Content starts
-- ==== Sys2Proof/Machine/RecordLog.lean ====
section
/-! DEFINITION. What the launch processor writes for a partition: FSTAT and MSI-X (R56, R445), bytes through the partition's
translation, and the record log with its stall and its replay (R79 to R81, R398, R433). -/

namespace Sys2Proof.Machine

/-- The virtual function that serves a partition, and the partition that a virtual function serves (R84). -/
def fnOf (part : Nat) : Nat := part + 1
def partOfFn (fn : Nat) : Option Nat := if 1 ≤ fn && fn ≤ 16 then some (fn - 1) else none

/-- A bit of FSTAT rises, with the function's interrupt when it was clear (R56, R445). Bits: 0 FOREIGN, 1 CFGERR, 2 EPHFULL,
3 LOGFULL. -/
def State.setFstat (s : State) (fn bit : Nat) : State :=
  if (s.func fn).fstat.getLsbD bit then s
  else { s with msix := s.msix ++ [fn] }.modFunc fn (fun f => { f with fstat := f.fstat ||| BitVec.ofNat 4 (2 ^ bit) })

def fstatFOREIGN : Nat := 0
def fstatCFGERR : Nat := 1
def fstatEPHFULL : Nat := 2
def fstatLOGFULL : Nat := 3

/-- Bytes at consecutive addresses. -/
def cellsAt (a : Nat) (bs : List Byte) : List Host.Cell := ((List.range bs.length).map (fun i => a + i)).zip bs

/-- The host link of a partition's function. -/
def Part.link (p : Part) : Nat := (p.desc.map (·.link)).getD 0

/-- A byte of host memory behind a link, by its 64-bit host address. -/
def State.hostByte (s : State) (link a : Nat) : Byte := tget 0 (if link = 0 then s.host0 else s.host1) (a % 2 ^ 64)

/-- Bytes of host memory as the device reads them on a link. -/
def State.hostGet (s : State) (link addr n : Nat) : List Byte := (List.range n).map (fun i => s.hostByte link (addr + i))

/-- Host memory with bytes written at host addresses. -/
def hostCells (t : Table Byte) (addr : Nat) (bs : List Byte) : Table Byte :=
  (cellsAt addr bs).foldl (fun t c => tset 0 t (c.1 % 2 ^ 64) c.2) t

/-- Bytes are written to host memory on a link. -/
def State.hostPoke (s : State) (link addr : Nat) (bs : List Byte) : State :=
  if link = 0 then { s with host0 := hostCells s.host0 addr bs } else { s with host1 := hostCells s.host1 addr bs }

/-- The device writes host memory at a host address, on the link of a partition (R55). -/
def State.hostPut (s : State) (part addr : Nat) (bs : List Byte) : State := s.hostPoke (s.part part).link addr bs

/-- The linear address of a virtual byte under a partition's entries, if one translates it; in the slice aperture none does (R109). -/
def State.virtPa (s : State) (part va : Nat) : Option Nat :=
  if inAperture va then none
  else match (s.part part).translate va with
    | .ok x => some (s.linear x.pa)
    | .error _ => none

/-- The launch processor writes bytes of memory. A die keeps no replica of a line that it writes (R367). -/
def State.procPut (s : State) (cells : List Host.Cell) : State :=
  { s.pokes cells with dies := s.dies.map (fun e =>
      (e.1, { e.2 with replicas := e.2.replicas.filter (fun r => !cells.any (fun c => c.1 / 64 == r.line)) })) }

/-- Writes bytes at virtual addresses: a byte that no entry translates is not written. -/
def State.virtPut (s : State) (part va : Nat) (bs : List Byte) : State :=
  s.procPut (((List.range bs.length).zip bs).filterMap (fun e => (s.virtPa part (va + e.1)).map (fun a => (a, e.2))))

/-- Reads bytes at virtual addresses: a byte that no entry translates reads zero. -/
def State.virtGet (s : State) (part va n : Nat) : List Byte :=
  (List.range n).map (fun i => ((s.virtPa part (va + i)).map s.peek).getD 0)

/-! ## Entries (R79) -/

/-- What an entry says beside the launch number and the frame. -/
structure Decision where
  kind : Nat
  core : Nat
  ctx : Nat
  addr : Nat
  grant : Nat
  deriving DecidableEq, Repr

def Decision.bytes (d : Decision) (launch : Nat) (frame : Word) : List Byte :=
  bytesOf 8 launch ++ bytesOf 1 d.kind ++ bytesOf 1 d.core ++ bytesOf 2 d.ctx ++ bytesOf 4 d.addr ++ bytesOf 8 frame.toNat ++
  bytesOf 8 d.grant

/-- Whether an entry is one that R79 lays out. -/
def Decision.real (d : Decision) : Bool := decide (1 ≤ d.kind) && decide (d.kind ≤ 3)

/-- The decision that an entry holds. -/
def decisionOf (bs : List Byte) : Decision :=
  let f (at_ n : Nat) : Nat := leValue ((bs.drop at_).take n)
  { kind := f 8 1, core := f 9 1, ctx := f 10 2, addr := f 12 4, grant := f 24 8 }

/-- Every context of a partition is asked to stop, or let go, for a stall of the log (R80, R429). -/
def State.stallPart (s : State) (part : Nat) (r : PreReason) : State :=
  (s.part part).coreList.foldl (fun s c =>
    if ((s.core c).owner.map (·.part)) = some part then four.foldl (fun s x => s.askPre c x r) s else s) s

def State.unstallPart (s : State) (part : Nat) (r : PreReason) : State :=
  (s.part part).coreList.foldl (fun s c => four.foldl (fun s x => (s.endPre c x r).resume c x) s) s

/-- Writes an entry at the log position and advances it; the launch's first entry is noted (R77, R79). -/
def State.putEntry (s : State) (part : Nat) (bs : List Byte) : State :=
  let f := s.func (fnOf part)
  let num := leValue (bs.take 8)
  let s := s.virtPut part (f.logbase + f.logprod.toNat) bs
  let s := s.modFunc (fnOf part) (fun f => { f with logprod := f.logprod + 32 })
  s.modLaunch { part := part, launch := num, lcore := 0 } (fun l =>
    { l with logPos := l.logPos.orElse (fun _ => some (BitVec.ofNat 32 (f.logprod.toNat / 32))) })

/-- Whether an entry fits below LOGLIMIT. -/
def Func.fits (f : Func) : Bool := decide (f.logprod.toNat + 32 ≤ f.loglimit.toNat)

/-- A recording launch writes an entry; one that does not fit stops its record, or the partition until LOGLIMIT rises
(R79, R80). -/
def State.record (s : State) (o : Owner) (d : Decision) : State :=
  match s.launch? o with
  | none => s
  | some l =>
    if !l.record || l.recStopped then s
    else
      let bs := d.bytes l.num s.frame
      let p := s.part o.part
      if p.logWait.isEmpty && (s.func (fnOf o.part)).fits then s.putEntry o.part bs
      else
        let s := s.setFstat (fnOf o.part) fstatLOGFULL
        if l.logstop then s.modLaunch o (fun l => { l with recStopped := true })
        else (s.modPart o.part (fun p => { p with logWait := p.logWait ++ [bs] })).stallPart o.part .logStall

/-- Entries that wait are written while they fit; once none waits, the partition goes on (R80). -/
def State.flushLog : Nat → State → Nat → State
  | 0, s, _ => s
  | n + 1, s, part =>
    match (s.part part).logWait with
    | [] => s.unstallPart part .logStall
    | bs :: rest =>
      if (s.func (fnOf part)).fits then
        State.flushLog n ((s.putEntry part bs).modPart part (fun p => { p with logWait := rest })) part
      else s

/-! ## Replay (R81, R433) -/

/-- The decision at a position of a partition's log, in entries from the next one. -/
def State.decisionAt (s : State) (part i : Nat) : Decision :=
  let f := s.func (fnOf part)
  decisionOf (s.virtGet part (f.logbase + f.logprod.toNat + 32 * i) 32)

/-- The decision that the log holds next for a partition, below LOGLIMIT or not (log entry 70). -/
def State.nextDecision (s : State) (part : Nat) : Decision := s.decisionAt part 0

/-- The first of the decisions to come, from one on, that meets a test, with its position; the search ends at an entry that R79 does not
lay out, and at LOGLIMIT (R80). -/
def State.seekDecision (s : State) (part : Nat) (p : Decision → Bool) : Nat → Nat → Option (Nat × Decision)
  | 0, _ => none
  | n + 1, i =>
    let d := s.decisionAt part i
    if !d.real then none else if p d then some (i, d) else s.seekDecision part p n (i + 1)

/-- Entries of a partition's log below LOGLIMIT that are still to come. -/
def Func.entriesLeft (f : Func) : Nat := (f.loglimit.toNat - f.logprod.toNat) / 32

def State.takeDecision (s : State) (part : Nat) : State :=
  s.modFunc (fnOf part) (fun f => { f with logprod := f.logprod + 32 })

/-- REPLAY_DIVERGE: every core of the partition is halted and frozen, and the entry is noted (R433, R435). -/
def State.diverge (s : State) (part core ctx : Nat) : State :=
  let f := s.func (fnOf part)
  let d := s.nextDecision part
  let s := s.modPart part (fun p =>
    { p with frozen := true, replayKind := BitVec.ofNat 8 d.kind, replayPos := BitVec.ofNat 32 (f.logprod.toNat / 32) })
  let s := s.logFault part .replayDiverge false 0 core ctx
  (s.part part).coreList.foldl (fun s c =>
    if ((s.core c).owner.map (·.part)) = some part then
      four.foldl (fun s x => (s.askPre c x .freeze).preempt c x) (s.modCore c (fun k => { k with halted := true }))
    else s) s

/-- A decision of a launch: recorded, or matched with the log. -/
def State.decided (s : State) (core ctx : Nat) (d : Decision) : State :=
  match (s.core core).owner with
  | none => s
  | some o =>
    match s.launch? o with
    | none => s
    | some l =>
      if l.replay then (if s.nextDecision o.part = d then s.takeDecision o.part else s.diverge o.part core ctx)
      else s.record o d

end Sys2Proof.Machine
end

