/-- The cells of a bundle at an offset of an instruction bank. -/
def putBank (t : Table Byte) (pc : Nat) (b : BitVec 128) : Table Byte :=
  ((List.range 16).zip (bytesOf 16 b.toNat)).foldl (fun t e => tset 0 t (pc + e.1) e.2) t

/-- A running context of the core in focus fetches a bundle next. -/
def State.placeBundle (s : State) (b : BitVec 128) : State :=
  let c := s.focus
  let p := s.partOf c
  let num := (s.part p).nextLaunch
  let s := s.modPart p (fun q => { q with nextLaunch := num + 1, launches := q.launches ++ [probeLaunch num c] })
  let s := { s with dead := false, agenda := [] }
  s.modCore c (fun k =>
    let k := { k with owner := some { part := p, launch := num, lcore := 0 }, halted := false, last := none, holder := some 0,
                      slotSpent := false }
    let x := k.ctx 0
    let pc := if x.pc % 16 = 0 && x.pc ≤ 0x3FFF0 then x.pc else 0
    let k := k.modCtx 0 (fun x =>
      { x with st := .running, pc := pc, bank := false, nds := 0, tgt := none, retPending := false, asyncQ := [],
               preReasons := [], strikes := none, wait2 := none, stall := 0, skips := 3 })
    { k with ibank0 := putBank k.ibank0 pc b, mload := none })

/-- A running call of the core in focus reads a micro-word next. -/
def State.placeMicro (s : State) (w : BitVec 128) : State :=
  let c := s.focus
  let id := s.nextId
  { s with dead := false, agenda := [.micro c], nextId := id + 1 }.modCore c (fun k =>
    let call : Call :=
      { uid := id, routine := 0, ctx := 0, args := [], fmt := Lab.zero 4, mask := 0, started := true, upc := 0, inj := none,
        modes := [], keepSet := false, halo := [], haloMask := 0, loops := [], hexpDone := false, merged := 0, inboxes := [],
        wait := none, tap := 0, ust := .running, phase := none }
    { k with halted := false, calls := [call], ustore := tput k.ustore 0 w, routines := tput k.routines 0 (0, 1) })

/-- The bundle that holds one word of the opcode table alone. -/
def tableBundle (w : BitVec 32) : BitVec 128 :=
  let slot := tableSlot w
  let ext := match decodeSlot slot w with
    | .ok i => i.readsExt
    | .error _ => false
  if ext then soloExtBundle slot w else soloBundle slot w

def State.placeWord (s : State) (nbits w : Nat) : State :=
  if nbits > 32 then s.placeMicro (BitVec.ofNat 128 w) else s.placeBundle (tableBundle (BitVec.ofNat 32 w))

end Sys2Proof.Machine
end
Content ends
[GOAL OF THE EXERCISE]
Considering only the data above, return the lines in which "fnOf" occurs.

[RESPONSE]
def fnOf (part : Nat) : Nat := part + 1
  let f := s.func (fnOf part)
  let s := s.modFunc (fnOf part) (fun f => { f with logprod := f.logprod + 32 })
      if p.logWait.isEmpty && (s.func (fnOf o.part)).fits then s.putEntry o.part bs
        let s := s.setFstat (fnOf o.part) fstatLOGFULL
      if (s.func (fnOf part)).fits then
  let f := s.func (fnOf part)
  s.modFunc (fnOf part) (fun f => { f with logprod := f.logprod + 32 })
  let f := s.func (fnOf part)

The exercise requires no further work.